» Exercise goal
Once the line containing "def State.lockLeased (s" is found in the entries below, restate it and each following line word for word, stopping after the line containing "let r : LockReg".

Saved entries:

○ ○ ○ ○ ○

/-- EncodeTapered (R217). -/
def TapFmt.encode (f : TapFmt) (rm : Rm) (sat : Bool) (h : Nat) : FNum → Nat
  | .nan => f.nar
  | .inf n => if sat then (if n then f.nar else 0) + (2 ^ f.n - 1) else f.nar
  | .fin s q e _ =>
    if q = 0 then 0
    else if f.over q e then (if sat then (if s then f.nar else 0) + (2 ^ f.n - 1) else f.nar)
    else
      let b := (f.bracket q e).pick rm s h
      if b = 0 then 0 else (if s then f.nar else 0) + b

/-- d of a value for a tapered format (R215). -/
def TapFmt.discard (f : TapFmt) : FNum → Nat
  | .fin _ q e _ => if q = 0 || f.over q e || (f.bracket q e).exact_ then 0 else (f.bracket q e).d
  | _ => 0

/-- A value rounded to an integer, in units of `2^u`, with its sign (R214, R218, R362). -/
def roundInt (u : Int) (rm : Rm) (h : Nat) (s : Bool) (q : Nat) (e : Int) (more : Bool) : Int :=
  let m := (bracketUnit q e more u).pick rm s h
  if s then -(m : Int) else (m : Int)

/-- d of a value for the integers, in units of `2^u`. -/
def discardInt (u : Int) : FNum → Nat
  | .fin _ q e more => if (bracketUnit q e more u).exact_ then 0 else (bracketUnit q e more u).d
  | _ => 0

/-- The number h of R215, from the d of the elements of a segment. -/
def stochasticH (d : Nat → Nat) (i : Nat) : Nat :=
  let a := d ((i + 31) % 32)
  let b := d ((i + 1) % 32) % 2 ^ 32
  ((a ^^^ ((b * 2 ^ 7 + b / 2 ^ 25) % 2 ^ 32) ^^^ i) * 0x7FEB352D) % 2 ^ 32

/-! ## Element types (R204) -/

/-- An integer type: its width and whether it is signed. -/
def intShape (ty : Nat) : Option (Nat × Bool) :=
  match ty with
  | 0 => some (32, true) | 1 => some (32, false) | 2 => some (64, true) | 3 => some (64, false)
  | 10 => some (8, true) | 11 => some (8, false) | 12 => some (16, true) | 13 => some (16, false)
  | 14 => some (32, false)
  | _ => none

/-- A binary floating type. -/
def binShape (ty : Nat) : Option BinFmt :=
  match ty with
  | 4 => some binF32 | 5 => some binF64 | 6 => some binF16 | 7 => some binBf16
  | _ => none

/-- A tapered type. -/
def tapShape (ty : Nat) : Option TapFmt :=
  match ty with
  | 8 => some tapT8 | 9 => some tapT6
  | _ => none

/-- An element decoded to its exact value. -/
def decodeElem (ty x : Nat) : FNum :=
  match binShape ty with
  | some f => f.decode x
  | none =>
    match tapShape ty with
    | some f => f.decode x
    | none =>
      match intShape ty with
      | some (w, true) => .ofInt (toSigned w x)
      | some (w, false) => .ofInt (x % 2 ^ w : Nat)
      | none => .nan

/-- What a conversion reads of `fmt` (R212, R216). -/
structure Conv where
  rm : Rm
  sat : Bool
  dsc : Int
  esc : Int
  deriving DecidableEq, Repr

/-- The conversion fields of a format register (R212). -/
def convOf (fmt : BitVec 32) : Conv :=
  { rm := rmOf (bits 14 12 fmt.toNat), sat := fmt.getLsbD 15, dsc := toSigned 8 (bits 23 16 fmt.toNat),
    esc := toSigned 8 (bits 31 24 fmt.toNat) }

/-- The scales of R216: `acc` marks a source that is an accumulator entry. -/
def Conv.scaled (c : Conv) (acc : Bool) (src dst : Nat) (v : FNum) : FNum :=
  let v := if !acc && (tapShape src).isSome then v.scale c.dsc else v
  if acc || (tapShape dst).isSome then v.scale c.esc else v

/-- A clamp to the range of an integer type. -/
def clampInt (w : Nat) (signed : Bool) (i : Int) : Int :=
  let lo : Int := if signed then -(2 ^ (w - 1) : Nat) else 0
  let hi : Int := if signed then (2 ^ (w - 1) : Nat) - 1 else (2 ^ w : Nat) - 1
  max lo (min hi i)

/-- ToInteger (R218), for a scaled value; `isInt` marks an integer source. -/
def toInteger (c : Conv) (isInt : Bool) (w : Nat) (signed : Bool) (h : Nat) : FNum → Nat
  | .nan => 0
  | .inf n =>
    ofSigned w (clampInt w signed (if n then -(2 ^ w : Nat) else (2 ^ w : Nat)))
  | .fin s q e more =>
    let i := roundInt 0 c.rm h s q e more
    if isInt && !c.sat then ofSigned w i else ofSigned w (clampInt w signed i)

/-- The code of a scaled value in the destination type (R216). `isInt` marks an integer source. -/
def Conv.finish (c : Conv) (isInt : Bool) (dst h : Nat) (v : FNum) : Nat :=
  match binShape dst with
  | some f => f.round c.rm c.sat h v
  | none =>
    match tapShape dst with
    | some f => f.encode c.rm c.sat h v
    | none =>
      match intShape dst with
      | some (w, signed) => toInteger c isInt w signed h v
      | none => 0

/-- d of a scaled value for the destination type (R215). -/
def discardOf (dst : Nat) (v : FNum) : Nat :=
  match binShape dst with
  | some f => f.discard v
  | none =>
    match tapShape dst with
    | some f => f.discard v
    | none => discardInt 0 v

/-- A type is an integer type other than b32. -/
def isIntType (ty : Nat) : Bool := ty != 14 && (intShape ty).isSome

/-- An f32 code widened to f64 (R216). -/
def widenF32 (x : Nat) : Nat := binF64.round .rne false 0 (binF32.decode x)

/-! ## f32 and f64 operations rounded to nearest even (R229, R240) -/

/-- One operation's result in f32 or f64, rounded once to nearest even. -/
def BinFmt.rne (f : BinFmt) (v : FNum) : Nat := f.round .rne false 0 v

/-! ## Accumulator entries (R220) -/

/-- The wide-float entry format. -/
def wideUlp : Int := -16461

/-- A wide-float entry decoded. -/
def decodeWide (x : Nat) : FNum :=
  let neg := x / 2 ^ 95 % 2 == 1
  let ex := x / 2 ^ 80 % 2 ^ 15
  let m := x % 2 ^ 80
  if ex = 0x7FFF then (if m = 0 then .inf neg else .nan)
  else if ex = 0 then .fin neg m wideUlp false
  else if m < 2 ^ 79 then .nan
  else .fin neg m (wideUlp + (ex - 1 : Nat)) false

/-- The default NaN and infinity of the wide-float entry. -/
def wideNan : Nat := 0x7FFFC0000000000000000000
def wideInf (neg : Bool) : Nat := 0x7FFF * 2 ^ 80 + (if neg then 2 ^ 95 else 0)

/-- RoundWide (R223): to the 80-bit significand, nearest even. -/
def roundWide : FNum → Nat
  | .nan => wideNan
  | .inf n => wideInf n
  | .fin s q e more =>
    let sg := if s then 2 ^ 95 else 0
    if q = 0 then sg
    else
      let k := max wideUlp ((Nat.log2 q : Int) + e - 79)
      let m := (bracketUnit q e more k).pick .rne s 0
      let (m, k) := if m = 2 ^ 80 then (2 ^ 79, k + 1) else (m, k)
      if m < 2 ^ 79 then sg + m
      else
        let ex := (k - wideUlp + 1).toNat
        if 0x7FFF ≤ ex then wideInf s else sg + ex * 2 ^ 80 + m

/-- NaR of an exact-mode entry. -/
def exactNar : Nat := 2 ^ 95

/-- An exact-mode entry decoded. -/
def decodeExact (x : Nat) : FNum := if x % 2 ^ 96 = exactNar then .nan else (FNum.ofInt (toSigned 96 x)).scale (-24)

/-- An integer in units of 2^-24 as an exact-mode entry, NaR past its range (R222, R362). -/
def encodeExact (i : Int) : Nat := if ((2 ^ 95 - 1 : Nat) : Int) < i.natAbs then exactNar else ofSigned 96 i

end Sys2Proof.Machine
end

○ ○ ○ ○ ○

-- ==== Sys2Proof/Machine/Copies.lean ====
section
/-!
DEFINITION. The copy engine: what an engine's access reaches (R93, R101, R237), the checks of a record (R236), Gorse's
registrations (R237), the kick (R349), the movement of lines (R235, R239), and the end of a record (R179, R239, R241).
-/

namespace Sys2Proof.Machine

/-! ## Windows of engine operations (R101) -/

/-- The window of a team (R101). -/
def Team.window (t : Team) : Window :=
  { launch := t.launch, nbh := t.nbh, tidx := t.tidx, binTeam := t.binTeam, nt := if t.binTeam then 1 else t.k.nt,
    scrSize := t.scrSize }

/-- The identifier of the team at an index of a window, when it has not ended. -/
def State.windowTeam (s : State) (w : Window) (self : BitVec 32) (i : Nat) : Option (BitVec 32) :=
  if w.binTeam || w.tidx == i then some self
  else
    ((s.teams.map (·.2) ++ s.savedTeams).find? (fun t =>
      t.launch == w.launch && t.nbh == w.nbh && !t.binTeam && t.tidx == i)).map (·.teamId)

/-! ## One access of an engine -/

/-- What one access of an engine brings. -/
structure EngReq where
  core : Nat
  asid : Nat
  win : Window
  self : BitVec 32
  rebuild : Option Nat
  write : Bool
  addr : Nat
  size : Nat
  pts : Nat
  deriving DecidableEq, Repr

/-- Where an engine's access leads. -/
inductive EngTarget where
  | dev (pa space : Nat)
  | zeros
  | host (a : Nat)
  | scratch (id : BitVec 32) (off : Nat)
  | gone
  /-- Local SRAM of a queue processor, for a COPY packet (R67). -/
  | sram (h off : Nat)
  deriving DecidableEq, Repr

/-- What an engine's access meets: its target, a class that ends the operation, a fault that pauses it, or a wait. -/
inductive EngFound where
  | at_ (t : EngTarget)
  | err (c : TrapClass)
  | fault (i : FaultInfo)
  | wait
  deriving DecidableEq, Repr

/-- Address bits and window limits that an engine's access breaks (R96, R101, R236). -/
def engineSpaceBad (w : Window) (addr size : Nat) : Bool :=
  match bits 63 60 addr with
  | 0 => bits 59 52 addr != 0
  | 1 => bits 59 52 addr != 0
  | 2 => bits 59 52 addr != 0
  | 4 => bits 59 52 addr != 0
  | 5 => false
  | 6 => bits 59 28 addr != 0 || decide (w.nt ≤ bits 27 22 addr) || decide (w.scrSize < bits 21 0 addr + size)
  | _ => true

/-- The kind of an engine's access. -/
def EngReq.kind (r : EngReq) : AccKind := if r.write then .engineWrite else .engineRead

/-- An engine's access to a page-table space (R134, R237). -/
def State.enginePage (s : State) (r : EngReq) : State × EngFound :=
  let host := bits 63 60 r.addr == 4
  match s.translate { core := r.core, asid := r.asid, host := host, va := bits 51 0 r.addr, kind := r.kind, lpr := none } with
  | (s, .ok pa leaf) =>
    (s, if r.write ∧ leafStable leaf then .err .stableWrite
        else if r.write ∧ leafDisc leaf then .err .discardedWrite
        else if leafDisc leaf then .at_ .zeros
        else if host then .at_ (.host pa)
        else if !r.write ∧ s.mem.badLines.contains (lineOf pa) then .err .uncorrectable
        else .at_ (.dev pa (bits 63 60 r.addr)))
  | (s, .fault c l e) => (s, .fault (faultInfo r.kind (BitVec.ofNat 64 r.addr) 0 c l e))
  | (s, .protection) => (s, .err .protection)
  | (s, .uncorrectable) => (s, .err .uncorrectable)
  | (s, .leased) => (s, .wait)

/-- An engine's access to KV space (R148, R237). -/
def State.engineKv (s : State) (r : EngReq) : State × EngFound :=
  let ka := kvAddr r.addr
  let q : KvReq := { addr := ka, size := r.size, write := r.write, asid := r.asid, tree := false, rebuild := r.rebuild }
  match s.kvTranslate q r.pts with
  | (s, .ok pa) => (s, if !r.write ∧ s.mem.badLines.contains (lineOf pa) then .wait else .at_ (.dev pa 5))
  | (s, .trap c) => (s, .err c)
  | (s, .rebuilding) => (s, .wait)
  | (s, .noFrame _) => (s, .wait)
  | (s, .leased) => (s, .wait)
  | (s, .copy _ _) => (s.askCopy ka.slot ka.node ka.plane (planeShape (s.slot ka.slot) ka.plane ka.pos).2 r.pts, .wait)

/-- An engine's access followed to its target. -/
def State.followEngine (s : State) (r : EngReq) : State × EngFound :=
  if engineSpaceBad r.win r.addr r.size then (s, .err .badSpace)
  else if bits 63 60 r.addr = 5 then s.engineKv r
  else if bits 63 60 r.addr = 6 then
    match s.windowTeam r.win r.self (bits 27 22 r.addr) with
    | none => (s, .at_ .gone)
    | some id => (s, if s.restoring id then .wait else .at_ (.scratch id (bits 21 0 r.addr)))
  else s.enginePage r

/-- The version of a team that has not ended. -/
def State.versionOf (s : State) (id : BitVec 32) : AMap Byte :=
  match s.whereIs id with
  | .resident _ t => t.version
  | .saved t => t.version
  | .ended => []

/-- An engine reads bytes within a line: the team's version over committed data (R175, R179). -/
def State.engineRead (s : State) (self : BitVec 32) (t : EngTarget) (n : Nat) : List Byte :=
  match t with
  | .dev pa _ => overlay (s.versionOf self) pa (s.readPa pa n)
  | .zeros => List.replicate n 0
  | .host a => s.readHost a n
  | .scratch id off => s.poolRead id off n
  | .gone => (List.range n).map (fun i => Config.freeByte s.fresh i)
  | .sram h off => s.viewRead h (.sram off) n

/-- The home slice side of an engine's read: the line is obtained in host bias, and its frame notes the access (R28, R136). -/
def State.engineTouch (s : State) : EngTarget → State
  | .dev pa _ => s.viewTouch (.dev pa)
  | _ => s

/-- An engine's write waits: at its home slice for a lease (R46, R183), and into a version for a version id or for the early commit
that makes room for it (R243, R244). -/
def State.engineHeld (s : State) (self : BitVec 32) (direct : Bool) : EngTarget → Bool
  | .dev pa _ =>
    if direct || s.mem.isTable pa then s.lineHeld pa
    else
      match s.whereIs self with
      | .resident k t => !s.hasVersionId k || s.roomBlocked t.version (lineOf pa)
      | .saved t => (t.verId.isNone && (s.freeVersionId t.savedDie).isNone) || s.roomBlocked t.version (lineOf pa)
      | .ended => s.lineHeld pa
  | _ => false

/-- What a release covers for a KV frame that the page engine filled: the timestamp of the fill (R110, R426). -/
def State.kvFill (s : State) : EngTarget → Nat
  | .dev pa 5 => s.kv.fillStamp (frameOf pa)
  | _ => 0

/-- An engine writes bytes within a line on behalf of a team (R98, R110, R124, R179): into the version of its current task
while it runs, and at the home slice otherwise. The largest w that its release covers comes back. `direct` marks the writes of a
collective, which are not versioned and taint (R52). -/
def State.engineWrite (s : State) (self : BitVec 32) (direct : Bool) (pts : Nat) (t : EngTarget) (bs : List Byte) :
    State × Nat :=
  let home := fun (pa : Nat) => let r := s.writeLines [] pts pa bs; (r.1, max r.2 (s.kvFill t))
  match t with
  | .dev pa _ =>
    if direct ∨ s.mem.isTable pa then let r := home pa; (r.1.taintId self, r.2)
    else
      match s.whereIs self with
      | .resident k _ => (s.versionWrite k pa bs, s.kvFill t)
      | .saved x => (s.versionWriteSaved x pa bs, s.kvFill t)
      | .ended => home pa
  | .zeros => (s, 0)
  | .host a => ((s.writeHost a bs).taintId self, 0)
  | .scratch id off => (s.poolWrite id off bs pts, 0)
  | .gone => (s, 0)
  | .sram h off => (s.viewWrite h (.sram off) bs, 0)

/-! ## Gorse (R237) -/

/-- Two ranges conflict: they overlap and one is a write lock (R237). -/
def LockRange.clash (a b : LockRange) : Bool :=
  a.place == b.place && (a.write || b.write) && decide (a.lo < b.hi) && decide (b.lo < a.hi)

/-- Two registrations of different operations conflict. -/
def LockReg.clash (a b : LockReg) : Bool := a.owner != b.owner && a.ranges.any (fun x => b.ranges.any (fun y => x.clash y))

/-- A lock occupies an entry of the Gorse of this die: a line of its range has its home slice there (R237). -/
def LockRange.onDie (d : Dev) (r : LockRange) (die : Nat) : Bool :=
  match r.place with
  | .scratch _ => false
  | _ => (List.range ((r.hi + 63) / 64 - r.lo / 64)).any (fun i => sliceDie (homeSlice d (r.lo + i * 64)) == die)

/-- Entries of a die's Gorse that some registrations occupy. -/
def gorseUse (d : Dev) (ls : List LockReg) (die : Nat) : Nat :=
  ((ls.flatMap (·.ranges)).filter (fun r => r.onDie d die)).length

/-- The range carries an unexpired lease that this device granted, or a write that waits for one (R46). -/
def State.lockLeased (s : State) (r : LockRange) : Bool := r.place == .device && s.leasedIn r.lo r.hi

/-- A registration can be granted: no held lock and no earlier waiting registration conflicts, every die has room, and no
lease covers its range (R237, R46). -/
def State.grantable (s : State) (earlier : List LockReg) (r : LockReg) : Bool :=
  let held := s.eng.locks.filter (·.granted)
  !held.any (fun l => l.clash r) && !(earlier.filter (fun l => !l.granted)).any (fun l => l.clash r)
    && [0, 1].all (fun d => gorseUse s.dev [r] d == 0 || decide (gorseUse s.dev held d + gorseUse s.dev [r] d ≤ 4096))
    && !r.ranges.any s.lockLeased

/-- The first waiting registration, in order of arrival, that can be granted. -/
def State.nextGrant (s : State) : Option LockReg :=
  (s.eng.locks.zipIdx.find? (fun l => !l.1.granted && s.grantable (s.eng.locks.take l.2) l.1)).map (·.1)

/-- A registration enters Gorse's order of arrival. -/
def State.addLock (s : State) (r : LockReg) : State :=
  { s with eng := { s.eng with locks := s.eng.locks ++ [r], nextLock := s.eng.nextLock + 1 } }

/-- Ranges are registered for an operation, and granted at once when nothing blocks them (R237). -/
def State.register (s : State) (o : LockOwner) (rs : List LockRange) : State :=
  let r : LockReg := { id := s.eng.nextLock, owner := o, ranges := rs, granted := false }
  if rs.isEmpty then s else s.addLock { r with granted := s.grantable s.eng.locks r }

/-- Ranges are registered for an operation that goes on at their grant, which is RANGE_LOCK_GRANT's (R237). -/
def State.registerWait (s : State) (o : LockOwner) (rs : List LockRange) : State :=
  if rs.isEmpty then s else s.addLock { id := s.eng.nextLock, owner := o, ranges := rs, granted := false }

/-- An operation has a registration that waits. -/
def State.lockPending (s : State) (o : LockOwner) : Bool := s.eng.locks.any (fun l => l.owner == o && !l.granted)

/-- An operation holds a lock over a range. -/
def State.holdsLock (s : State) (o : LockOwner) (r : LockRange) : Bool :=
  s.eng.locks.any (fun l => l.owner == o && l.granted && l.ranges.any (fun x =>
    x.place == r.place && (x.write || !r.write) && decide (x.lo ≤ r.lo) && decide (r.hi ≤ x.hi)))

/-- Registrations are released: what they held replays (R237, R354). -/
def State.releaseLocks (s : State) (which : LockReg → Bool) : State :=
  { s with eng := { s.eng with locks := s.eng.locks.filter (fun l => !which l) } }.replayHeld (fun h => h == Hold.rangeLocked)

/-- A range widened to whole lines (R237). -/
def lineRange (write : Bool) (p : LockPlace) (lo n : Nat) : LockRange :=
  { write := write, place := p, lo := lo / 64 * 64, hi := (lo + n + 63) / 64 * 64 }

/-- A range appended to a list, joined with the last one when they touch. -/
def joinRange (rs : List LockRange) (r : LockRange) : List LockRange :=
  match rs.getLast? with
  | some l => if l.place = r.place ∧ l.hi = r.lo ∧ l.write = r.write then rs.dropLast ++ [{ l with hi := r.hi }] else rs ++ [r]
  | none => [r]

○ ○ ○ ○ ○

» Written response
def State.lockLeased (s : State) (r : LockRange) : Bool := r.place == .device && s.leasedIn r.lo r.hi

/-- A registration can be granted: no held lock and no earlier waiting registration conflicts, every die has room, and no
lease covers its range (R237, R46). -/
def State.grantable (s : State) (earlier : List LockReg) (r : LockReg) : Bool :=
  let held := s.eng.locks.filter (·.granted)
  !held.any (fun l => l.clash r) && !(earlier.filter (fun l => !l.granted)).any (fun l => l.clash r)
    && [0, 1].all (fun d => gorseUse s.dev [r] d == 0 || decide (gorseUse s.dev held d + gorseUse s.dev [r] d ≤ 4096))
    && !r.ranges.any s.lockLeased

/-- The first waiting registration, in order of arrival, that can be granted. -/
def State.nextGrant (s : State) : Option LockReg :=
  (s.eng.locks.zipIdx.find? (fun l => !l.1.granted && s.grantable (s.eng.locks.take l.2) l.1)).map (·.1)

/-- A registration enters Gorse's order of arrival. -/
def State.addLock (s : State) (r : LockReg) : State :=
  { s with eng := { s.eng with locks := s.eng.locks ++ [r], nextLock := s.eng.nextLock + 1 } }

/-- Ranges are registered for an operation, and granted at once when nothing blocks them (R237). -/
def State.register (s : State) (o : LockOwner) (rs : List LockRange) : State :=
  let r : LockReg := { id := s.eng.nextLock, owner := o, ranges := rs, granted := false }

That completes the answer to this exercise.